* _Saved data entries_
= Beginning of Section =

-- ==== Sys2Proof/Laws/Memory.lean ====
section
/-! SUPPORT. Laws of memory: every operation keeps the canonical form; a read after a write gives what was written and every other byte as before. -/

namespace Sys2Proof.Machine

/-- The canonical form as a rising list without unlisted values. -/
theorem Memory.wf_iff (m : List Host.Cell) :
    Memory.wf m = true ↔ m.Pairwise (fun a b => a.1 < b.1) ∧ ∀ c ∈ m, c.2 ≠ memUnlisted := by
  induction m with
  | nil => simp [Memory.wf]
  | cons c r ih =>
    obtain ⟨a, b⟩ := c
    cases r with
    | nil => simp [Memory.wf]
    | cons d r =>
      obtain ⟨a', b'⟩ := d
      simp only [Memory.wf, Bool.and_eq_true, bne_iff_ne, decide_eq_true_eq, ih, List.pairwise_cons]
      have low : (∀ c ∈ (a', b') :: r, a < c.1) → a < a' := fun g => g (a', b') (by simp)
      have high : a < a' → (∀ c ∈ r, a' < c.1) → ∀ c ∈ (a', b') :: r, a < c.1 := by
        intro g up
        simpa [g] using fun x y m => Nat.lt_trans g (up (x, y) m)
      simp only [List.forall_mem_cons] at *
      tauto

@[simp] theorem Memory.wf_nil : Memory.wf [] = true := rfl

theorem mem_memSet (m : List Host.Cell) (a : Nat) (v : Byte) (c : Host.Cell) (h : c ∈ memSet m a v) : c ∈ m ∨ (c = (a, v) ∧ v ≠ memUnlisted) := by
  induction m with
  | nil =>
    simp only [memSet] at h
    split at h <;> simp_all
  | cons d r ih =>
    unfold memSet at h
    by_cases hj : d.1 < a
    · simp only [hj, if_true, List.mem_cons] at h ⊢
      tauto
    · have rest : ∀ e, e ∈ (if d.1 = a then r else d :: r) → e ∈ d :: r := by
        intro e; split <;> simp_all
      by_cases hv : v = memUnlisted
      · simp only [hj, hv, if_false, if_true] at h
        exact Or.inl (rest _ h)
      · simp only [hj, hv, if_false, List.mem_cons] at h
        exact h.elim (fun g => Or.inr (And.intro g hv)) (fun g => Or.inl (rest _ g))

/-- Writing one byte keeps the canonical form. -/
theorem wf_memSet (m : List Host.Cell) (a : Nat) (v : Byte) (h : Memory.wf m = true) : Memory.wf (memSet m a v) = true := by
  rw [Memory.wf_iff] at h ⊢
  obtain ⟨hp, hn⟩ := h
  constructor
  · induction m with
    | nil => simp only [memSet]; split <;> simp
    | cons d r ih =>
      have above := fun x hx => List.rel_of_pairwise_cons hp (a' := x) hx
      have tail := hp.of_cons
      unfold memSet
      by_cases hj : d.1 < a
      · rw [if_pos hj, List.pairwise_cons]
        refine ⟨fun x hx => ?_, ih tail (fun c hc => hn c (List.mem_cons_of_mem _ hc))⟩
        exact (mem_memSet r a v x hx).elim (above x) (fun g => g.1 ▸ hj)
      · have far : ∀ x ∈ (if d.1 = a then r else d :: r), a < x.1 := by
          intro x hx
          by_cases he : d.1 = a
          · rw [if_pos he] at hx
            exact he ▸ above x hx
          · rw [if_neg he] at hx
            have hd : a < d.1 := by omega
            exact (List.mem_cons.1 hx).elim (fun g => g ▸ hd) (fun g => Nat.lt_trans hd (above x g))
        have ordered : (if d.1 = a then r else d :: r).Pairwise (fun p q => p.1 < q.1) := by split <;> assumption
        rw [if_neg hj]
        dsimp only
        by_cases hv : v = memUnlisted
        · rwa [if_pos hv]
        · rw [if_neg hv]
          exact List.Pairwise.cons far ordered
  · intro c hc
    rcases mem_memSet m a v c hc with hc | ⟨rfl, hv⟩
    · exact hn c hc
    · exact hv

/-- Writing bytes keeps the canonical form. -/
theorem wf_memWrite (m : List Host.Cell) (a : Nat) (b : Bytes) (h : Memory.wf m = true) : Memory.wf (memWrite m a b) = true := by
  induction b generalizing m a with
  | nil => exact h
  | cons x r ih => exact ih _ _ (wf_memSet m a x h)

/-- Dropping cells keeps the canonical form. -/
theorem wf_filter (m : List Host.Cell) (f : Host.Cell → Bool) (h : Memory.wf m = true) : Memory.wf (m.filter f) = true := by
  rw [Memory.wf_iff] at h ⊢
  exact ⟨h.1.filter f, fun c hc => h.2 c (List.mem_of_mem_filter hc)⟩

theorem wf_memClear (m : List Host.Cell) (a n : Nat) (h : Memory.wf m = true) : Memory.wf (memClear m a n) = true := wf_filter m _ h

/-- Changing the listed bytes keeps the canonical form. -/
theorem wf_memMap (m : List Host.Cell) (f : Nat → Byte → Byte) (h : Memory.wf m = true) : Memory.wf (memMap m f) = true := by
  rw [Memory.wf_iff] at h ⊢
  unfold memMap
  refine ⟨h.1.filterMap _ (fun c d hlt c' hc d' hd => ?_), fun c hc => ?_⟩
  · dsimp only at hc hd
    split at hc <;> split at hd <;> simp_all
    rw [← hc, ← hd]; exact hlt
  · obtain ⟨d, -, hd⟩ := List.mem_filterMap.1 hc
    dsimp only at hd
    split at hd
    · cases hd
    · injection hd with e; rw [← e]; assumption

/-- Putting cells back keeps the canonical form. -/
theorem wf_memPutCells (m : List Host.Cell) (src dst : Nat) (l : List Host.Cell) (h : Memory.wf m = true) : Memory.wf (memPutCells m src dst l) = true := by
  induction l generalizing m with
  | nil => exact h
  | cons c r ih => exact ih _ (wf_memSet m _ _ h)

/-- Below the first address nothing is listed. -/
theorem memGet_absent (m : List Host.Cell) (a : Nat) (h : ∀ c ∈ m, c.1 ≠ a) : memGet m a = memUnlisted := by
  induction m with
  | nil => rfl
  | cons c r ih =>
    obtain ⟨j, b⟩ := c
    have hj : j ≠ a := h (j, b) (by simp)
    simp only [memGet, hj, if_false]
    exact ih (fun c hc => h c (List.mem_cons_of_mem _ hc))

/-- A byte just written reads back. -/
theorem memGet_memSet_same (m : List Host.Cell) (a : Nat) (v : Byte) (h : Memory.wf m = true) : memGet (memSet m a v) a = v := by
  rw [Memory.wf_iff] at h
  obtain ⟨hp, -⟩ := h
  induction m with
  | nil =>
    simp only [memSet]
    split
    · rename_i hv; simp [memGet, hv]
    · simp [memGet]
  | cons d r ih =>
    have above := fun x hx => List.rel_of_pairwise_cons hp (a' := x) hx
    unfold memSet
    by_cases hj : d.1 < a
    · simp only [hj, if_true, memGet, Nat.ne_of_lt hj, if_false]
      exact ih hp.of_cons
    · by_cases hv : v = memUnlisted
      · simp only [hj, hv, if_false, if_true]
        refine memGet_absent _ _ (fun c hc => ?_)
        by_cases he : d.1 = a
        · rw [if_pos he] at hc
          have := above c hc
          omega
        · rw [if_neg he] at hc
          have : d.1 ≤ c.1 := (List.mem_cons.1 hc).elim (fun g => g ▸ Nat.le_refl _) (fun g => Nat.le_of_lt (above c g))
          omega
      · simp [hj, hv, memGet]

/-- Writing one byte leaves every other byte alone. -/
theorem memGet_memSet_other (m : List Host.Cell) (a i : Nat) (v : Byte) (h : i ≠ a) : memGet (memSet m a v) i = memGet m i := by
  induction m with
  | nil =>
    simp only [memSet]
    split
    · rfl
    · simp [memGet, h.symm]
  | cons d r ih =>
    unfold memSet
    by_cases hj : d.1 < a
    · simp only [hj, if_true, memGet, ih]
    · have rest : memGet (if d.1 = a then r else d :: r) i = memGet (d :: r) i := by
        by_cases he : d.1 = a
        · simp [he, memGet, h.symm]
        · rw [if_neg he]
      rw [if_neg hj, ← rest]
      dsimp only
      by_cases hv : v = memUnlisted
      · rw [if_pos hv]
      · rw [if_neg hv]; simp [memGet, h.symm]

/-- Writing bytes leaves every byte outside them alone. -/
theorem memGet_memWrite_other (m : List Host.Cell) (a i : Nat) (b : Bytes) (h : i < a ∨ a + b.length ≤ i) : memGet (memWrite m a b) i = memGet m i := by
  induction b generalizing m a with
  | nil => rfl
  | cons x r ih =>
    simp only [List.length_cons] at h
    rw [memWrite, ih _ _ (by omega), memGet_memSet_other _ _ _ _ (by omega)]

/-- Bytes just written read back. -/
theorem memGet_memWrite_same (m : List Host.Cell) (a i : Nat) (b : Bytes) (hm : Memory.wf m = true) (h : i < b.length) :
    memGet (memWrite m a b) (a + i) = b.getD i 0 := by
  induction b generalizing m a i with
  | nil => simp at h
  | cons x r ih =>
    cases i with
    | zero =>
      rw [memWrite, memGet_memWrite_other _ _ _ _ (by omega)]
      simpa using memGet_memSet_same m a x hm
    | succ n =>
      have := ih (memSet m a x) (a + 1) n (wf_memSet m a x hm) (by simpa using h)
      rw [memWrite, show a + (n + 1) = a + 1 + n by omega, this]
      simp

/-- A read of exactly what was written. -/
theorem memBytes_memWrite (m : List Host.Cell) (a : Nat) (b : Bytes) (hm : Memory.wf m = true) : memBytes (memWrite m a b) a b.length = b := by
  unfold memBytes
  apply List.ext_getElem
  · simp
  · intro i h1 h2
    simp only [List.getElem_map, List.getElem_range]
    rw [memGet_memWrite_same m a i b hm h2]
    simp [h2]

/-- A read beside what was written. -/
theorem memBytes_memWrite_other (m : List Host.Cell) (a c n : Nat) (b : Bytes) (h : c + n ≤ a ∨ a + b.length ≤ c) :
    memBytes (memWrite m a b) c n = memBytes m c n := by
  unfold memBytes
  apply List.map_congr_left
  intro i hi
  have := List.mem_range.1 hi
  exact memGet_memWrite_other _ _ _ _ (by omega)

/-! ### Poisoned units in rising order -/

theorem rising_iff (l : List Nat) : rising l = true ↔ l.Pairwise (· < ·) := by
  induction l with
  | nil => simp [rising]
  | cons a r ih => simp [rising, ih, List.all_eq_true]

theorem rising_filter (l : List Nat) (f : Nat → Bool) (h : rising l = true) : rising (l.filter f) = true := by
  rw [rising_iff] at h ⊢; exact h.filter f

theorem rising_sput (l : List Nat) (k : Nat) (h : rising l = true) : rising (sput l k) = true := by
  rw [rising_iff] at h ⊢; exact pairwise_sput l k h

/-- A fold whose every step keeps the order. -/
theorem rising_foldl {α : Type} (f : List Nat → α → List Nat) (h : ∀ t a, rising t = true → rising (f t a) = true) (us : List α) (t : List Nat) (ht : rising t = true) :
    rising (us.foldl f t) = true := by
  induction us generalizing t with
  | nil => exact ht
  | cons u _ ih => exact ih _ (h _ u ht)

theorem rising_foldl_sput {α : Type} (g : α → Nat) (us : List α) (l : List Nat) (h : rising l = true) : rising (us.foldl (fun t u => sput t (g u)) l) = true :=
  rising_foldl _ (fun _ _ => rising_sput _ _) us l h

end Sys2Proof.Machine
end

= End of Section =

* _TASK GOAL_
Above are the records; print exactly the lines from the line with "as before. -/" to the line with "theorem Memory.wf_iff (m", including both, and nothing else.

* _SOLUTION TO THE EXERCISE_
/-! SUPPORT. Laws of memory: every operation keeps the canonical form; a read after a write gives what was written and every other byte as before. -/

namespace Sys2Proof.Machine

/-- The canonical form as a rising list without unlisted values. -/
theorem Memory.wf_iff (m : List Host.Cell) :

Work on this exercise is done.